Dalai Lama successor with China’s consent
Himalayan News Service
Hong Kong, July 20:
The successor to the ageing Tibetan spiritual and temporal head Dalai Lama would be chosen with the blessings of the Chinese top brass in Beijing, a top leader of the Lhasa-based Tibetan government has said.
The South China Morning Post quoted Tibetan government chairman Qiangba Puncog as saying that if the 70-year-old Dalai Lama died in exile in India, his reincarnation (successor) would be chosen as per Buddhist traditions but under supervision of the Chinese government.
Puncog was here in Hong Kong in connection with the Tibetan Week being celebrated here.
The issue of the Dalai Lama’s successor could lead to another controversy between the exiled Tibetan leadership and the Chinese after the 1995 controversy over the installation of Gyaltsen Norbu as the 11th Panchen Lama by Beijing.
China had refused to recognise another boy chosen by the Dalai Lama to be the next Panchen Lama.
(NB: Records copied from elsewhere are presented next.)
-- ==== Sys2Proof/WellFormed.lean ====
section
/-! DEFINITION. The conditions of the opcode table (spec/30_encoding.md R94) that the types of Syntax.lean leave open.
An instruction that breaks one has no encoding of its own: its word is another instruction (R83) or reserved (R105). -/

namespace Sys2Proof

/-- Whether an index mode writes the base register back (R192, bit W). -/
def Indexing.writesBack : Indexing → Bool
  | .pre => false
  | .preWriteback => true
  | .postWriteback => true

/-- The conditions of R94, row by row. -/
def Instr.WellFormed : Instr → Bool
  | .sub _ ra _ rb => decide (ra ≠ rb)
  | .sbc _ ra _ rb => decide (ra ≠ rb)
  | .and _ ra _ rb => decide (ra ≠ rb)
  | .orr _ ra _ rb => decide (ra ≠ rb)
  | .ldr ix _ rd ra _ => !ix.writesBack || decide (rd ≠ ra)
  | .swp rd _ rb => decide (rd ≠ rb)
  | .inc .. | .dec .. | .add .. | .adc .. | .neg .. | .nec .. | .cmp .. | .ldsr .. | .cpx .. | .stsr .. | .staf ..
  | .stub .. | .ldub .. | .eor .. | .nand .. | .bic .. | .teq .. | .stpc .. | .tst .. | .ldpc .. | .sft .. | .str ..
  | .b .. | .bl .. | .ldil .. | .ldih .. | .cbr .. | .sbr .. | .ldb .. | .stb .. | .stbi .. | .spr .. | .spri ..
  | .stbr .. | .stbri .. | .cdp .. | .mrc .. | .mcr .. | .mul .. | .sleep .. | .rba .. | .rbr .. | .mv ..
  | .syscall .. => true

end Sys2Proof
end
The exiled Tibetan leadership said it had no idea of the whereabouts of the boy selected by the Dalai Lama. It accused China of keeping the boy under detention.
The Panchen Lama is the second highest spiritual leader in the Tibetan religious establishment after the Dalai Lama.
The third in line - Karmapa Lama - had fled from a monastery near Lhasa to India in January 2000. He is now living in a monastery near Dharamsala in India’s Himachal Pradesh state.
Puncog said there was no question of the Dalai Lama returning to Lhasa till he completely gave up the demand for a separate Tibetan homeland.
He was quoted saying that the Dalai Lama had had trained Tibetans in military operations.